Meanwhile, the Services Balance, which covers areas such as transportation, tourism and intellectual property, posted a deficit of 1.9748 trillion yen. Within this sector, the digital-related balance, reflecting transactions such as online advertisements and software license payments, recorded a deficit of 3.7160 trillion yen. However, the travel balance achieved a record surplus of 3.0992 trillion yen, fueled by a surge in visiting tourists. This influx of foreign visitors helped narrow the overall services deficit, even as it underscored a growing disparity: while tourism has become a bright spot for Japan's services sector, it relies heavily on external demand, leaving the domestic economy dependent on overseas spending.

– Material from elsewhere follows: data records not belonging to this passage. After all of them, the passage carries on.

/-- O42, tier 2. A sub-port that is up drops and counts a frame with a bad FCS or of a size outside 64 to 9,216 bytes,
and a frame that nothing takes; one that does not fit the receive buffer is dropped and changes no register. Of a
frame that fits and is for the sub-port's address, a Coroc packet that fails the entry check is dropped and
counted; one that passes and is new and in room joins the reorder buffer (after a handshake one of the EPOCH
before joins those of its EPOCH), and an acknowledgement, notice or probe the entry's inbox, with its receive DT;
a Sync of the chosen master gives its receive time. PTP_DELAY_REQUEST notes the departure time and sends the
request; PTP_HOLDOVER after 3 s without a Sync enters holdover. (R265, R266, R268, R284, R285, R286, R299, R300,
R396.) -/
def Obligations.FramesAndPtp : Prop :=
  ∀ (s : State) (p : Fin 2) (k : Fin 4),
    (∀ m : FrameMeta, s.runs = true → s.subSt p k = 4 →
      let sized := 64 ≤ m.size ∧ m.size ≤ 9216
      (∀ f, f = .bad ∨ ¬ sized → ∃ t, exec (.frameReceive p k ⟨f, m⟩) s = .next t ∧
        t.fld (rEthRxdrop p) 32 32 = min (2 ^ 32 - 1) (s.fld (rEthRxdrop p) 32 32 + 1) ∧ t.mem = s.mem ∧
        t.net = s.net) ∧
      (∀ f, f ≠ .bad → (∀ qs, f ≠ .pfc qs) → sized → rxBuffer < m.wait + m.size →
        ∃ t, exec (.frameReceive p k ⟨f, m⟩) s = .next t ∧ t.regs = s.regs ∧ t.mem = s.mem ∧ t.net.ents = s.net.ents) ∧
      (sized → m.wait + m.size ≤ rxBuffer →
        (∃ t, exec (.frameReceive p k ⟨.other, m⟩) s = .next t ∧
          t.fld (rEthRxdrop p) 0 32 = min (2 ^ 32 - 1) (s.fld (rEthRxdrop p) 0 32 + 1) ∧ t.mem = s.mem) ∧
        (∀ f, (∀ qs, f ≠ .pfc qs) → f ≠ .bad → s.frameMine (4 * p + k) m.dmac = false →
          ∃ t, exec (.frameReceive p k ⟨f, m⟩) s = .next t ∧
            t.fld (rEthRxdrop p) 0 32 = min (2 ^ 32 - 1) (s.fld (rEthRxdrop p) 0 32 + 1) ∧ t.mem = s.mem ∧
            t.net.ents = s.net.ents) ∧
        (s.frameMine (4 * p + k) m.dmac = true →
          (∀ v6 ce src dst sport bytes part, s.endpointOf v6 dst = some part →
            let f : Frame := .udp v6 true ce src dst sport (s.fld rCtCtl 0 16) bytes
            (s.entryCheck part src sport bytes = none → ∃ t, exec (.frameReceive p k ⟨f, m⟩) s = .next t ∧
              t.fld rCtRxerr 32 32 = min (2 ^ 32 - 1) (s.fld rCtRxerr 32 32 + 1) ∧ t.net.ents = s.net.ents ∧
              t.mem = s.mem) ∧
            (∀ i q, s.entryCheck part src sport bytes = some (i, q) → bootPkt (bytes.take 48) = false →
              let x : Pkt := { q with rxdt := s.ingress p }
              (∀ y, (s.ent i).isEarly x = true → (s.ent i).prior = some y → x.kind < 8 → seqGap y.next x.seq ≤ 2 ^ 30 →
                (∀ z ∈ y.rx, z.seq ≠ x.seq) → s.net.rbuf + x.body.length ≤ 0x4000000 →
                ∃ t, exec (.frameReceive p k ⟨f, m⟩) s = .next t ∧ (t.ent i).rx = (s.ent i).rx ∧ t.mem = s.mem ∧
                  (t.ent i).prior = some { y with rx := insertRx y.next x y.rx }) ∧
              ((s.ent i).isEarly x = false → (8 ≤ x.kind → ∃ t, exec (.frameReceive p k ⟨f, m⟩) s = .next t ∧
                (t.ent i).inbox = (s.ent i).inbox ++ [x] ∧ t.mem = s.mem) ∧
              (x.kind < 8 → seqGap (s.ent i).rxNext x.seq ≤ 2 ^ 30 → (∀ y ∈ (s.ent i).rx, y.seq ≠ x.seq) →
                s.net.rbuf + x.body.length ≤ 0x4000000 → ∃ t, exec (.frameReceive p k ⟨f, m⟩) s = .next t ∧
                  (t.ent i).rx = insertRx (s.ent i).rxNext x (s.ent i).rx ∧ t.mem = s.mem)))) ∧
          (∀ (tr : Fin 4) d snd og, s.ptpHears p tr = true → s.fromMaster d snd = true →
            s.dt.toNat < s.net.ptp.announced + announceLimit →
            ∃ t, exec (.frameReceive p k ⟨.ptp tr (.sync d snd og), m⟩) s = .next t ∧ t.net.ptp.t1 = og ∧
              t.net.ptp.t2 = some (s.ingress p) ∧ t.net.ptp.lastSync = s.dt.toNat)))) ∧
    (s.fld rCtPtpctl 0 1 = 1 → s.net.ptp.master.isSome = true → s.net.ptp.t2.isSome = true →
      s.net.ptp.sub ∈ s.upSubs → s.paused s.net.ptp.sub 0 = false → ∃ t, exec .ptpDelayRequest s = .next t ∧
        t.net.ptp.t3 = some (s.egress (s.net.ptp.sub / 4)) ∧ t.net.out = s.net.out ++
          [.reply s.net.ptp.sub 4 0 (s.macOf s.net.ptp.sub) (s.tagOf (s.net.ptp.sub / 4) 0)]) ∧
    (s.ptpSt = 1 ∨ s.ptpSt = 2 → s.net.ptp.lastSync + dtMs 3000 ≤ s.dt.toNat →
      ∃ t, exec .ptpHoldover s = .next t ∧ t.ptpSt = 3 ∧ t.net = s.net)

This reliance on external demand within the Services Balance mirrors the broader structure of Japan’s current account, where income earned overseas consistently compensates for domestic deficits. As a net creditor nation, Japan’s economic model serves as a buffer against domestic economic volatility. However, this heavy dependence on external economies reveals a growing disconnect between international profits and domestic economic growth. Some critics suggest that shifting from export-driven model to an investment-oriented economic model is better suited for an aging nation like Japan, leveraging its extensive foreign assets to stabilize its overall balance of payments while fostering long-term resilience. Others wonder whether the country’s dependence on international markets can truly enhance broad-based economic vitality. They argue that while the Primary Income Balance remains the key driver of the current account surplus, the gains are largely concentrated in multinational corporations. These profits, though significant, often fail to translate into tangible benefits for Japan’s broader domestic economy. Persistent sluggish wage growth curbs consumer spending, limiting the economy’s momentum.

Japan’s economic model is faced with persistent challenges in converting its primary income surplus into widespread domestic prosperity. To ensure this wealth— built over decades of trade surpluses and global investments—drives inclusive economic growth and strengthens domestic competitiveness in trade and services, comprehensive structural reforms and targeted tax policies are needed to channel the gains of globalization back into the domestic economy. Without such measures, the benefits of this model risk remaining concentrated within a small number of globally dominant corporations in the manufacturing and financial sectors. These large corporations, wielding considerable political and economic influence, often retain profits as reserves or reinvest them in overseas markets. This behavior is further incentivized by tax and regulatory frameworks that disproportionately favor large exporters and foreign investors, leaving the domestic economy’s backbone—smaller businesses and local industries—underfunded and less dynamic.